The pandemic disrupted global supply chains. One likely outcome is that manufacturers will increasingly explore ways to work with suppliers closer to home. Instead of just-in-time inventories, companies will be looking for ways to have just-in-case inventories available in the event of future supply disruptions. They are increasingly using 3D printers to produce parts on demand to the exact specification and in the exact numbers required—reducing wait time and safeguarding against external disruptions.

Robots, automation, and 3D printers are revolutionizing manufacturing. An August 21 article in reports:

“Mighty Buildings claims to increase the efficiency and reduce the waste in building modern homes. Drawing from foundations in robotics, manufacturing and sustainability, Mighty Buildings’ goal is no less than the reimagination of the construction sector. The company uses a combination of 3D printing and prefab techniques to automate up to 80 percent of the building process for greater productivity. … According to the Oakland, Calif.-based startup, they can build a 350-square-foot studio unit in under 24 hours while using 95 percent fewer labor hours at twice the speed of traditional manufacturing methods.”

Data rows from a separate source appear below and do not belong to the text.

-- ==== Sys2Proof/Machine/Lineage.lean ====
section
/-!
DEFINITION. Machine/Lineage.lean: the lineage table, the LIN block's commands and broadcasts, and the lineage filters
(02_capabilities, R88 to R111).
-/

namespace Sys2Proof.Machine

open Sys2Proof

/-! ## The table (R88 to R91) -/

/-- The state codes of Table 02-9: FREE 0, LIVE 1, SWEEP 2. -/
def entState (w : Word) : Nat := bits w 5 4
/-- GEN of an entry. -/
def entGen (w : Word) : Nat := bits w 3 0
/-- OWNER of an entry. -/
def entOwner (w : Word) : Nat := bits w 15 8
/-- An entry from its fields. -/
def mkEntry (owner st gen : Nat) : Word := BitVec.ofNat 32 (owner % 256 * 256 + st * 16 + gen % 16)

/-- The key of an entry in its window (R88). -/
def linKey (chB : Bool) (i : Nat) : Nat := (if chB then 0x40040000 else 0x40000000) + 4 * i

/-- The stored entry of a copy. -/
def State.linEntry (s : State) (chB : Bool) (i : Nat) : Word := Map.get 0 (if chB then s.linB else s.linA) i

/-- Stores an entry in one copy. -/
def State.setLin (s : State) (chB : Bool) (i : Nat) (w : Word) : State :=
  if chB then { s with linB := Map.put w s.linB i } else { s with linA := Map.put w s.linA i }

/-- Reads the cell of an entry in a copy through the symbol code (R369, Table 10-4): the entry, or none where the read is uncorrectable. -/
def State.linRead (s : State) (chB : Bool) (i src master : Nat) : Option Word × State :=
  let k := linKey chB i
  if s.mem.err (alignDown k 16) = 0 then (some (s.linEntry chB i), s)
  else
    match s.decode k with
    | (.clean c, t) => (some (BitVec.ofNat 32 (c.bits.toNat >>> (32 * (i % 4)))), t)
    | (.ce c pos, t) => (some (s.linEntry chB i), { t.logError k (alignDown k 16) 0 pos src master with ceq := t.ceq ++ [(alignDown k 16, c)] })
    | (.ue ty pos, t) => (none, t.logError k (alignDown k 16) ty pos src master)

/-- Both copies take an entry with a fresh codeword, and write-backs that wait for the cells are dropped (R372). DESIGN CHOICE: the
codeword of the entry's whole cell is fresh, so an error the cell held is gone for its other entries too (notes/assumptions/33.md). -/
def State.setLinBoth (s : State) (i : Nat) (w : Word) : State :=
  let t := (s.setLin false i w).setLin true i w
  let a := alignDown (linKey false i) 16
  let b := alignDown (linKey true i) 16
  { t with mem := (t.mem.setErr a 0).setErr b 0, ceq := t.ceq.filter (fun p => p.1 != a && p.1 != b) }

/-! ## Acknowledgements (R93, R101, R103, R110, R511) -/

/-- Every engine id. -/
def allEngines : List Nat := List.range 1024

/-- An engine invalidates its filter entries of the indices broadcast, and discards a fill in flight, whose check then reads the entry
again (R93, R101). -/
def Engine.dropFilt (x : Engine) (l : List Nat) : Engine :=
  { x with filt := x.filt.filter (fun p => !l.contains p.1), lchk := x.lchk.filter (fun p => !l.contains p.1)
           lfill := match x.lfill with
             | some i => if l.contains i then none else some i
             | none => none }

If one of the consequences of the pandemic is de-urbanization, there will be more suburbanites who will need to buy one or more cars to get around their small towns. The August 7 Forbes reports:

“A mass shift to single-occupancy vehicles is occurring nationwide according to new research from Cornell University, which poses a major traffic and pollution problem in many cities. The solution, according to today’s most influential automakers, is to accelerate the development of electric, driverless cars programmed by artificial intelligence.”

Volkswagen AG pledged more than a fifth of its vehicles will be electric by 2025, while investing 44 billion euros ($52 billion) on autonomous driving and “mobility services” by 2023.

By the end of the 2020s, autonomous drones carrying passengers and cargo could be as ubiquitous as in the old television cartoon The Jetsons. EHang, a Chinese company, reportedly is ahead of the pack with its autonomous aerial vehicle, or AAV. A user can summon an EHang drone using an app. The drone lands at a predetermined spot near the requested pick-up location. It can carry up to two passengers with a combined weight of under 440 pounds and travel up to 32 kilometers (22 miles) on a single charge.

(5) Batteries. The outlook for EVs and drones depends largely on progress made in increasing the capacity and service lives of large batteries while reducing their weight, as Jackie and I have often discussed in the past. The future may belong to solid-state batteries, which reportedly could be available by 2025. That’s the same year that the world’s biggest automakers plan to launch an array of new electric models.